[Opening RECORDED INFORMATION section]

/-! ### Package sets and core sets (R188) -/

/-- Members of a package set, ascending, from the array at PSETB in key-0 memory. -/
def State.pset (s : State) (p : Nat) : List Nat :=
  let base := fld (s.cpw oPSETB) 55 12 * 2 ^ 12 + 4096 * p
  (List.range 64).flatMap (fun k =>
    let bs := s.peek (base + 64 * k) 64
    (List.range 512).filterMap (fun b => if (bs.getD (b / 8) 0).getLsbD (b % 8) then some (512 * k + b) else none))

/-- Bit c of core set k. -/
def State.cset (s : State) (k c : Nat) : Bool := (s.cpw (oCSET + 64 * k + 8 * (c / 64))).testBit (c % 64)

/-! ### Grid barriers (R396, R397) -/

/-- A doubleword of entry g of a generation's grid-barrier table. -/
def State.gbWord (s : State) (gen g k : Nat) : Nat :=
  match s.genEntry gen with
  | some o => leVal (s.peek (fld (s.cpw (o + 0x20)) 55 12 * 2 ^ 12 + 16 * g + 8 * k) 8)
  | none => 0

/-- The entry takes arrivals of the generation. -/
def State.gbValid (s : State) (gen g : Nat) : Bool :=
  let w := s.gbWord gen g 0
  w.testBit 0 && fld w 32 1 != 0 && fld w 63 48 == gen

/-- One arrival (R397). -/
def State.gbArrive (s : State) (gen g : Nat) : State :=
  let n := ((s.gbCount.find? (fun p => p.1 == gen && p.2.1 == g)).map (fun p => p.2.2)).getD 0 + 1
  let rest := s.gbCount.filter (fun p => !(p.1 == gen && p.2.1 == g))
  if n < fld (s.gbWord gen g 0) 32 1 then { s with gbCount := (gen, g, n) :: rest }
  else ({ s with gbCount := rest }).jobPhase gen (s.gbWord gen g 1) 0 .dv

/-! ### Fabric barriers -/

/-- Doubleword k of descriptor b (R232). -/
def State.fbDesc (s : State) (b k : Nat) : Nat := s.cpw (oFBAR + 64 * b + 8 * k)
def State.fbValid (s : State) (b : Nat) : Bool := (s.fbDesc b 0).testBit 0 && fld (s.fbDesc b 3) 31 0 != 0
def State.fb (s : State) (b : Nat) : FBar := (s.fbars.find? (fun x => x.idx == b)).getD { idx := b }
def State.updFb (s : State) (b : Nat) (f : FBar → FBar) : State :=
  if s.fbars.any (fun x => x.idx == b) then { s with fbars := s.fbars.map (fun x => if x.idx == b then f x else x) }
  else { s with fbars := f { idx := b } :: s.fbars }

/-- A message of the CP about a barrier to a package, which shows there what the CP knows (R233). -/
def State.fbSend (s : State) (gen dst opc b : Nat) (pay : List Byte) : State :=
  ({ s with hb := s.hb.farStamp .cp } : State).sendPacket (s.mkPacket gen dst 2 opc 0 b pay)

/-- One local arrival (R233): at LEXP the CP sends FBAR with its PTB. The first arrival after the descriptor is written gives the
barrier its generation (R530). -/
def State.fbArrive (s : State) (gen b : Nat) : State :=
  let s1 := s.updFb b (fun x => { x with gen := if x.gen = 0 then gen else x.gen, count := x.count + 1 })
  if (s1.fb b).count < fld (s.fbDesc b 3) 31 0 then s1
  else
    (s1.updFb b (fun x => { x with count := 0 })).fbSend gen (fld (s.fbDesc b 1) 30 16) 0x1A b (leBytes 8 s.ptb)

/-- The member writes its phase word (R233 step 4). -/
def State.fbRelease (s : State) (b status : Nat) : State :=
  (s.updFb b (fun x => { x with rels := x.rels + 1 })).jobPhase (s.fb b).gen (s.fbDesc b 2) status .sy

/-- What a member does on SDEC (R237). -/
def State.fbDeclare (s : State) (b bits : Nat) : State :=
  if bits % 4 = 0 then s
  else
    let on := bits.testBit 0
    let mask := s.fbDesc b 6
    let tset := fld (s.fbDesc b 7) 9 0
    let s1 := (List.range 64).foldl (fun (t : State) i =>
      let off := oDQ + 32 * i
      if mask.testBit i && (t.cpw off).testBit 0 then
        let u := t.setCpw off (setFld (t.cpw off) 2 2 (if on then 1 else 0))
        if on then u.setCpw (off + 24) tset else u
      else t) s
    (s.pset tset).foldl (fun (t : State) d =>
      t.sendPacket (t.mkPacket (s.fb b).gen d 2 0x1D 0 s.dev
        (leBytes 8 mask ++ leBytes 8 ((s.fb b).rels + 1) ++ leBytes 8 (if on then 1 else 0)))) s1

/-- Members of the barrier that still count (R531). -/
def State.fbLive (s : State) (b : Nat) : List Nat :=
  let x := s.fb b
  (s.pset (fld (s.fbDesc b 1) 9 0)).filter (fun p => !(x.withdrawn.contains p || x.lost.contains p))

[Closing RECORDED INFORMATION section]

All lines with the word "gbCount" must be located in the data and copied.

◆ **OUTPUT FOR THIS TASK**:
  let n := ((s.gbCount.find? (fun p => p.1 == gen && p.2.1 == g)).map (fun p => p.2.2)).getD 0 + 1
  let rest := s.gbCount.filter (fun p => !(p.1 == gen && p.2.1 == g))
  if n < fld (s.gbWord gen g 0) 32 1 then { s with gbCount := (gen, g, n) :: rest }
  else ({ s with gbCount := rest }).jobPhase gen (s.gbWord gen g 1) 0 .dv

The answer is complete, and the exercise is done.